* **Your assignment**: For the entries that follow, count the lines containing the string "takeInputs" and write only the number.

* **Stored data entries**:
▼▼▼

-- ==== Sys2Proof/Laws/Ops.lean ====
section
/-! SUPPORT. One lemma for each shared operation that says everything it can do; what follows cites these instead of unfolding. -/

namespace Sys2Proof.Machine

/-! ### Outcomes -/

theorem andThen_eq_next {r : Result} {k : State → Result} {t : State} :
    andThen r k = .next t ↔ ∃ u, r = .next u ∧ k u = .next t := by
  cases r <;> simp [andThen]

@[simp] theorem andThen_next (s : State) (k : State → Result) : andThen (.next s) k = k s := rfl

/-! ### The line (R57, R58) -/

/-- `Wr` completes exactly while the engine drives (R57). -/
theorem wr_eq_next {l : Level} {s t : State} {k : State → Result} :
    wr l s k = .next t ↔
      s.lineOE = true ∧ k { s with lineOut := l, trace := .wr l :: s.trace } = .next t := by
  unfold wr; split <;> simp_all

/-- `Rd` completes exactly while the line is released (R58). -/
theorem rd_eq_next {s t : State} {k : Level → State → Result} :
    rd s k = .next t ↔ s.lineOE = false ∧ k s.nextLevel s.afterRead = .next t := by
  unfold rd; split <;> simp_all

theorem rd_released {s : State} (h : s.lineOE = false) (k : Level → State → Result) :
    rd s k = k s.nextLevel s.afterRead := by simp [rd, h]

theorem wr_driven {s : State} (h : s.lineOE = true) (l : Level) (k : State → Result) :
    wr l s k = k { s with lineOut := l, trace := .wr l :: s.trace } := by simp [wr, h]

/-- A listed answer is the level read. -/
theorem nextLevel_cons {s : State} {v : Level} {rest : List Level} (h : s.lineIn = v :: rest) :
    s.nextLevel = v := by simp [State.nextLevel, h]

/-! ### The RAW space (R13, R52) -/

/-- A read after a write of the same byte. -/
@[simp] theorem Raw.get_put_same (r : Raw) (i : Fin 5) (v : Byte) : (r.put i v).get i = v := by
  fin_cases i <;> rfl

/-- A write leaves every other byte alone. -/
theorem Raw.get_put_other (r : Raw) {i j : Fin 5} (v : Byte) (h : j ≠ i) :
    (r.put i v).get j = r.get j := by
  fin_cases i <;> fin_cases j <;> first | rfl | exact absurd rfl h

/-- One bit of a byte written, the others unchanged (R13). -/
theorem getLsbD_withBit (x : Byte) (k : Fin 8) (b : Bool) (j : Nat) (hj : j < 8) :
    (withBit x k b).getLsbD j = if j = k.val then b else x.getLsbD j := by
  obtain ⟨k, hk⟩ := k
  rcases Nat.lt_trichotomy j k with h | h | h
  · have : j ≠ k := by omega
    cases b <;> simp [withBit, hj, h, this]
  · subst h
    cases b <;> simp [withBit, hj]
  · have h1 : ¬ j < k := by omega
    have h2 : ¬ j - k = 0 := by omega
    have h3 : j ≠ k := by omega
    cases b <;> simp [withBit, hj, h1, h2, h3]

/-- The bits of RAW after a bit was stored (R13, R123). -/
theorem Raw.getLsbD_putBit (r : Raw) (i j : Fin 5) (k : Fin 8) (b : Bool) (n : Nat) (hn : n < 8) :
    ((r.putBit i k b).get j).getLsbD n = if j = i ∧ n = k.val then b else (r.get j).getLsbD n := by
  unfold Raw.putBit
  by_cases h : j = i
  · subst h; rw [Raw.get_put_same, getLsbD_withBit _ _ _ _ hn]; simp
  · rw [Raw.get_put_other _ _ h]; simp [h]

@[simp] theorem Raw.frame_ofFrame (f : BitVec 40) : (Raw.ofFrame f).frame = f := by
  apply BitVec.eq_of_getLsbD_eq
  intro i hi
  simp only [Raw.frame, Raw.ofFrame, BitVec.getLsbD_append, BitVec.getLsbD_extractLsb']
  interval_cases i <;> rfl

/-! ### Waits (R112, R116) -/

/-- What a read of wait `k` does (rows T7, T8). -/
theorem waitRead_released {k : WaitId} {s : State} (h : s.lineOE = false) :
    waitRead k s = .next (if s.nextLevel = waitLevel k then { s.afterRead with phase := .tk k }
      else waitExit k s.afterRead) := rd_released h _

/-- A read of wait `k` completes in one of two ways (rows T7, T8). -/
theorem waitRead_cases {k : WaitId} {s t : State} (h : waitRead k s = .next t) :
    s.lineOE = false ∧
      ((s.nextLevel = waitLevel k ∧ t = { s.afterRead with phase := .tk k }) ∨
       (s.nextLevel ≠ waitLevel k ∧ t = waitExit k s.afterRead)) := by
  obtain ⟨ho, h⟩ := rd_eq_next.1 h
  refine ⟨ho, ?_⟩
  split at h <;> simp_all

/-- A tick of wait `k` completes in one of two ways (rows T9, T10). -/
theorem waitTick_cases {k : WaitId} {s t : State} (h : waitTick k s = .next t) :
    (s.elapsed + s.params.tickUs ≤ ceiling s.params k ∧
      t = { delayUs s.params.tickUs s with elapsed := s.elapsed + s.params.tickUs, phase := .rd k }) ∨
    (ceiling s.params k < s.elapsed + s.params.tickUs ∧
      t = raise .timeout { delayUs s.params.tickUs s with elapsed := s.elapsed + s.params.tickUs }) := by
  unfold waitTick at h
  split at h <;> simp_all

@[simp] theorem enterWait_rd {k : WaitId} {s : State} (h : s.phase = .rd k) : enterWait k s = s := by
  simp [enterWait, h]

theorem waitStep_rd {k : WaitId} {s : State} (h : s.phase = .rd k) : waitStep k s = waitRead k s := by
  simp [waitStep, h]

theorem waitStep_tk {k : WaitId} {s : State} (h : s.phase = .tk k) : waitStep k s = waitTick k s := by
  simp [waitStep, h]

/-- A micro-step of wait `k` is one of its reads or one of its ticks (R116). -/
theorem waitStep_cases {k : WaitId} {s t : State} (h : waitStep k s = .next t) :
    (s.phase = .tk k ∧ waitTick k s = .next t) ∨ (s.phase ≠ .tk k ∧ waitRead k (enterWait k s) = .next t) := by
  unfold waitStep at h
  split at h <;> simp_all

/-! ### Commands (R35) -/

/-- A command is taken when the engine is idle and ignored while it is busy (R35). -/
theorem accepted_cases {s t : State} {k : State → State} (h : accepted s k = .next t) :
    (s.phase ≠ .idle ∧ t = s) ∨ (s.phase = .idle ∧ t = k (accept s)) := by
  unfold accepted busy at h
  split at h <;> simp_all

theorem accepted_idle {s : State} (h : s.phase = .idle) (k : State → State) :
    accepted s k = .next (k (accept s)) := by simp [accepted, busy, h]

theorem accepted_busy {s : State} (h : s.phase ≠ .idle) (k : State → State) :
    accepted s k = .next s := by simp [accepted, busy, h]

/-! ### The frame check (R126) -/

/-- What the frame check does (rows T13, T14, T15). -/
theorem checkFrame_cases {s t : State} (h : checkFrame s = .next t) :
    (sumOk s.raw = true ∧ s.op = .readRaw ∧ t = finish .raw s) ∨
    (sumOk s.raw = true ∧ s.op = .readSample ∧ t = { s with phase := .extract }) ∨
    (sumOk s.raw = false ∧ t = raise .checksumError s) := by
  unfold checkFrame at h
  split at h
  · cases ho : s.op <;> simp_all
  · simp_all

/-! ### Runs -/

theorem runs_zero (s : State) : runs 0 s = .next s := rfl

theorem runs_succ (n : Nat) (s : State) : runs (n + 1) s = andThen (step s) (runs n) := rfl

theorem runs_succ_of_next {n : Nat} {s t : State} (h : step s = .next t) : runs (n + 1) s = runs n t := by
  rw [runs_succ, h]; rfl

/-- A run in two parts. -/
theorem runs_add (m n : Nat) (s : State) : runs (m + n) s = andThen (runs m s) (runs n) := by
  induction m generalizing s with
  | zero => simp [runs_zero]
  | succ m ih =>
    rw [Nat.succ_add, runs_succ, runs_succ]
    cases h : step s with
    | next t => simpa using ih t
    | fault e => rfl
    | refused e => rfl

theorem runs_trans {m n : Nat} {s t u : State} (h : runs m s = .next t) (h' : runs n t = .next u) :
    runs (m + n) s = .next u := by rw [runs_add, h]; exact h'

/-! ### Steps with nothing presented by the host -/

/-- With no host event, a step is what PHASE selects. -/
theorem action_quiet {s : State} (h : s.host = []) : action s = select s.phase := by simp [action, h]

theorem takeInputs_quiet {s : State} (h : s.host = []) : takeInputs s = { s with rsp := none } := by
  simp [takeInputs, h]

end Sys2Proof.Machine
end

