-- ==== Sys2Proof/Tests/Slice0.lean ====
section
/-! SUPPORT. The model's own tests. Expected results are those of spec/95_test_vectors.md (its ids stand in the comments) or of the
spec's rules; a `witness_` theorem shows data that meet the hypotheses of the obligation it names. -/

namespace Sys2Proof.Tests

open Sys2Proof Sys2Proof.Machine

/-! ### Helpers -/

/-- The parameters of the vectors, with the reference ranges (95_test_vectors.md section 1). -/
def vec : Params where
  tStartLowMsA := 50
  tStartLowMsB := 20
  ceilAckUs := 60
  ceilRespUs := 100
  ceilBitLowUs := 70
  tSampleUs := 35
  ceilBitHighUs := 100
  tickUs := 1
  tStartHighUs := 30
  tMinX10A := 0
  tMaxX10A := 500
  hMinX10A := 200
  hMaxX10A := 900
  tMinX10B := -400
  tMaxX10B := 800
  hMinX10B := 0
  hMaxX10B := 1000

/-- The state after reset with those parameters. -/
def fresh : State := { State.reset with params := vec }

/-- An initialised engine at a PHASE, the line released. -/
def at_ (p : Phase) : State := { fresh with inited := true, phase := p }

/-- The same, the line driven. -/
def driven (p : Phase) : State := { at_ p with lineOE := true }

/-- One field of a next state. -/
def after {α : Type} (r : Result) (f : State → α) : Option α :=
  match r with
  | .next t => some (f t)
  | .fault _ => none
  | .refused _ => none

/-! ### Well-formedness: every check with a term it refuses -/

theorem test_command_is_well_formed : (Instr.init .a).wellFormed = true := by decide

theorem test_frame_is_well_formed : (Instr.frame40 0 0 0 0 0).wellFormed = true := by decide

/-- R94: a micro-operation has no word. -/
theorem test_micro_operation_is_ill_formed : Instr.start.wellFormed = false := by decide

theorem test_micro_operation_has_no_bytes : encodeBytes .start = none := by decide

/-! ### Decoding: words written out from the encodings -/

/-- V-CMD1, V-CMD2. -/
theorem test_decode_init : decodeBytes [0x01#8] = .ok (.init .a) ∧ decodeBytes [0x05#8] = .ok (.init .b) := by decide

/-- V-CMD3, V-CMD4. -/
theorem test_decode_read_sample :
    decodeBytes [0x02#8] = .ok (.readSample false) ∧ decodeBytes [0x06#8] = .ok (.readSample true) := by decide

/-- V-CMD5, V-CMD6. -/
theorem test_decode_read_raw :
    decodeBytes [0x03#8] = .ok (.readRaw false) ∧ decodeBytes [0x07#8] = .ok (.readRaw true) := by decide

/-- V-CMD7, V-CMD8. -/
theorem test_decode_rsvd : decodeBytes [0x00#8] = .ok (.rsvd false) ∧ decodeBytes [0x04#8] = .ok (.rsvd true) := by decide

/-- V-FR1. -/
theorem test_decode_frame :
    decodeBytes [0x2D#8, 0x00#8, 0x1A#8, 0x00#8, 0x47#8] = .ok (.frame40 45#8 0#8 26#8 0#8 71#8) := by decide

/-- R88 on the bytes of V-CK11. -/
theorem test_decode_frame_a :
    decodeBytesAs (.fields .a) [45#8, 7#8, 26#8, 9#8, 87#8] = .ok (.frame40A 45#8 7#8 26#8 9#8 87#8) := by decide
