/-! ### offerWord -/

@[simp] theorem offerWord_phase (w : CmdWord) : (offerWord w s).phase = s.phase := rfl
@[simp] theorem offerWord_lastErr (w : CmdWord) : (offerWord w s).lastErr = s.lastErr := rfl
@[simp] theorem offerWord_depth (w : CmdWord) : (offerWord w s).depth = s.depth := rfl
@[simp] theorem offerWord_codeWidth (w : CmdWord) : (offerWord w s).codeWidth = s.codeWidth := rfl
@[simp] theorem offerWord_prevCode (w : CmdWord) : (offerWord w s).prevCode = s.prevCode := rfl
@[simp] theorem offerWord_nextCode (w : CmdWord) : (offerWord w s).nextCode = s.nextCode := rfl
@[simp] theorem offerWord_acc (w : CmdWord) : (offerWord w s).acc = s.acc := rfl
@[simp] theorem offerWord_accBits (w : CmdWord) : (offerWord w s).accBits = s.accBits := rfl
@[simp] theorem offerWord_blkCount (w : CmdWord) : (offerWord w s).blkCount = s.blkCount := rfl
@[simp] theorem offerWord_blkBuf (w : CmdWord) : (offerWord w s).blkBuf = s.blkBuf := rfl
@[simp] theorem offerWord_hkey (w : CmdWord) : (offerWord w s).hkey = s.hkey := rfl
@[simp] theorem offerWord_hcode (w : CmdWord) : (offerWord w s).hcode = s.hcode := rfl
@[simp] theorem offerWord_cmd (w : CmdWord) : (offerWord w s).cmd = w :: s.cmd := rfl
@[simp] theorem offerWord_rsp (w : CmdWord) : (offerWord w s).rsp = s.rsp := rfl
@[simp] theorem offerWord_sink (w : CmdWord) : (offerWord w s).sink = s.sink := rfl
@[simp] theorem offerWord_answers (w : CmdWord) : (offerWord w s).answers = s.answers := rfl
@[simp] theorem offerWord_resetPin (w : CmdWord) : (offerWord w s).resetPin = ResetDraw.off :: s.resetPin := rfl
@[simp] theorem offerWord_draws (w : CmdWord) : (offerWord w s).draws = s.draws := rfl

/-! ### forgetWorking -/

@[simp] theorem forgetWorking_phase : (forgetWorking s).phase = s.phase := rfl
@[simp] theorem forgetWorking_lastErr : (forgetWorking s).lastErr = s.lastErr := rfl
@[simp] theorem forgetWorking_depth : (forgetWorking s).depth = Config.freeDepth s.draws := rfl
@[simp] theorem forgetWorking_codeWidth : (forgetWorking s).codeWidth = Config.freeCodeWidth s.draws := rfl
@[simp] theorem forgetWorking_prevCode : (forgetWorking s).prevCode = Config.freePrevCode s.draws := rfl
@[simp] theorem forgetWorking_nextCode : (forgetWorking s).nextCode = Config.freeNextCode s.draws := rfl
@[simp] theorem forgetWorking_acc : (forgetWorking s).acc = Config.freeAcc s.draws := rfl
@[simp] theorem forgetWorking_accBits : (forgetWorking s).accBits = Config.freeAccBits s.draws := rfl
@[simp] theorem forgetWorking_blkCount : (forgetWorking s).blkCount = Config.freeBlkCount s.draws := rfl
@[simp] theorem forgetWorking_blkBuf : (forgetWorking s).blkBuf = [] := rfl
@[simp] theorem forgetWorking_hkey : (forgetWorking s).hkey = Memory.ofPairs Config.hsize (Config.freeHkey s.draws) := rfl
@[simp] theorem forgetWorking_hcode : (forgetWorking s).hcode = [] := rfl
@[simp] theorem forgetWorking_cmd : (forgetWorking s).cmd = s.cmd := rfl
@[simp] theorem forgetWorking_rsp : (forgetWorking s).rsp = s.rsp := rfl
@[simp] theorem forgetWorking_sink : (forgetWorking s).sink = s.sink := rfl
@[simp] theorem forgetWorking_answers : (forgetWorking s).answers = s.answers := rfl
@[simp] theorem forgetWorking_resetPin : (forgetWorking s).resetPin = s.resetPin := rfl
@[simp] theorem forgetWorking_draws : (forgetWorking s).draws = s.draws + 1 := rfl

/-! ### takeSinkFail -/

@[simp] theorem takeSinkFail_phase : (takeSinkFail s).phase = Phase.failed := rfl
@[simp] theorem takeSinkFail_lastErr : (takeSinkFail s).lastErr = ErrCode.eSink := rfl
@[simp] theorem takeSinkFail_depth : (takeSinkFail s).depth = Config.freeDepth s.draws := rfl
@[simp] theorem takeSinkFail_codeWidth : (takeSinkFail s).codeWidth = Config.freeCodeWidth s.draws := rfl
@[simp] theorem takeSinkFail_prevCode : (takeSinkFail s).prevCode = Config.freePrevCode s.draws := rfl
@[simp] theorem takeSinkFail_nextCode : (takeSinkFail s).nextCode = Config.freeNextCode s.draws := rfl
@[simp] theorem takeSinkFail_acc : (takeSinkFail s).acc = Config.freeAcc s.draws := rfl
@[simp] theorem takeSinkFail_accBits : (takeSinkFail s).accBits = Config.freeAccBits s.draws := rfl
@[simp] theorem takeSinkFail_blkCount : (takeSinkFail s).blkCount = Config.freeBlkCount s.draws := rfl
@[simp] theorem takeSinkFail_blkBuf : (takeSinkFail s).blkBuf = [] := rfl
@[simp] theorem takeSinkFail_hkey : (takeSinkFail s).hkey = Memory.ofPairs Config.hsize (Config.freeHkey s.draws) := rfl
@[simp] theorem takeSinkFail_hcode : (takeSinkFail s).hcode = [] := rfl
@[simp] theorem takeSinkFail_cmd : (takeSinkFail s).cmd = s.cmd := rfl
@[simp] theorem takeSinkFail_rsp : (takeSinkFail s).rsp = s.rsp ++ [responseWord ErrCode.eSink] := rfl
@[simp] theorem takeSinkFail_sink : (takeSinkFail s).sink = s.sink := rfl
@[simp] theorem takeSinkFail_answers : (takeSinkFail s).answers = s.answers := rfl
@[simp] theorem takeSinkFail_resetPin : (takeSinkFail s).resetPin = s.resetPin := rfl
@[simp] theorem takeSinkFail_draws : (takeSinkFail s).draws = s.draws + 1 := rfl

/-! ### resetCore -/

@[simp] theorem resetCore_phase : (resetCore s).phase = Phase.idle := rfl
@[simp] theorem resetCore_lastErr : (resetCore s).lastErr = ErrCode.eNone := rfl
@[simp] theorem resetCore_depth : (resetCore s).depth = Config.freeDepth s.draws := rfl
@[simp] theorem resetCore_codeWidth : (resetCore s).codeWidth = Config.freeCodeWidth s.draws := rfl
@[simp] theorem resetCore_prevCode : (resetCore s).prevCode = Config.freePrevCode s.draws := rfl
@[simp] theorem resetCore_nextCode : (resetCore s).nextCode = Config.freeNextCode s.draws := rfl
@[simp] theorem resetCore_acc : (resetCore s).acc = Config.freeAcc s.draws := rfl
@[simp] theorem resetCore_accBits : (resetCore s).accBits = Config.freeAccBits s.draws := rfl
@[simp] theorem resetCore_blkCount : (resetCore s).blkCount = Config.freeBlkCount s.draws := rfl
@[simp] theorem resetCore_blkBuf : (resetCore s).blkBuf = [] := rfl
@[simp] theorem resetCore_hkey : (resetCore s).hkey = Memory.ofPairs Config.hsize (Config.freeHkey s.draws) := rfl
@[simp] theorem resetCore_hcode : (resetCore s).hcode = [] := rfl
@[simp] theorem resetCore_cmd : (resetCore s).cmd = s.cmd := rfl
@[simp] theorem resetCore_rsp : (resetCore s).rsp = s.rsp := rfl
@[simp] theorem resetCore_sink : (resetCore s).sink = s.sink := rfl
@[simp] theorem resetCore_answers : (resetCore s).answers = s.answers := rfl
@[simp] theorem resetCore_resetPin : (resetCore s).resetPin = s.resetPin := rfl
@[simp] theorem resetCore_draws : (resetCore s).draws = s.draws + 1 := rfl

/-! ### widthStep -/

@[simp] theorem widthStep_phase (c : Code) : (widthStep c s).phase = s.phase := by
  unfold widthStep; split <;> [rfl; (split <;> rfl)]
@[simp] theorem widthStep_lastErr (c : Code) : (widthStep c s).lastErr = s.lastErr := by
  unfold widthStep; split <;> [rfl; (split <;> rfl)]
@[simp] theorem widthStep_depth (c : Code) : (widthStep c s).depth = s.depth := by
  unfold widthStep; split <;> [rfl; (split <;> rfl)]
@[simp] theorem widthStep_prevCode (c : Code) : (widthStep c s).prevCode = s.prevCode := by
  unfold widthStep; split <;> [rfl; (split <;> rfl)]
@[simp] theorem widthStep_nextCode (c : Code) : (widthStep c s).nextCode = s.nextCode := by
  unfold widthStep; split <;> [rfl; (split <;> rfl)]
@[simp] theorem widthStep_acc (c : Code) : (widthStep c s).acc = s.acc := by
  unfold widthStep; split <;> [rfl; (split <;> rfl)]
@[simp] theorem widthStep_accBits (c : Code) : (widthStep c s).accBits = s.accBits := by
  unfold widthStep; split <;> [rfl; (split <;> rfl)]
@[simp] theorem widthStep_blkCount (c : Code) : (widthStep c s).blkCount = s.blkCount := by
  unfold widthStep; split <;> [rfl; (split <;> rfl)]
@[simp] theorem widthStep_blkBuf (c : Code) : (widthStep c s).blkBuf = s.blkBuf := by
  unfold widthStep; split <;> [rfl; (split <;> rfl)]
@[simp] theorem widthStep_hkey (c : Code) : (widthStep c s).hkey = s.hkey := by
  unfold widthStep; split <;> [rfl; (split <;> rfl)]
@[simp] theorem widthStep_hcode (c : Code) : (widthStep c s).hcode = s.hcode := by
  unfold widthStep; split <;> [rfl; (split <;> rfl)]
@[simp] theorem widthStep_cmd (c : Code) : (widthStep c s).cmd = s.cmd := by
  unfold widthStep; split <;> [rfl; (split <;> rfl)]
@[simp] theorem widthStep_rsp (c : Code) : (widthStep c s).rsp = s.rsp := by
  unfold widthStep; split <;> [rfl; (split <;> rfl)]
@[simp] theorem widthStep_sink (c : Code) : (widthStep c s).sink = s.sink := by
  unfold widthStep; split <;> [rfl; (split <;> rfl)]
@[simp] theorem widthStep_answers (c : Code) : (widthStep c s).answers = s.answers := by
  unfold widthStep; split <;> [rfl; (split <;> rfl)]
@[simp] theorem widthStep_resetPin (c : Code) : (widthStep c s).resetPin = s.resetPin := by
  unfold widthStep; split <;> [rfl; (split <;> rfl)]
@[simp] theorem widthStep_draws (c : Code) : (widthStep c s).draws = s.draws := by
  unfold widthStep; split <;> [rfl; (split <;> rfl)]

end Sys2Proof.Machine
end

▲▲▲

* **Task output**: 2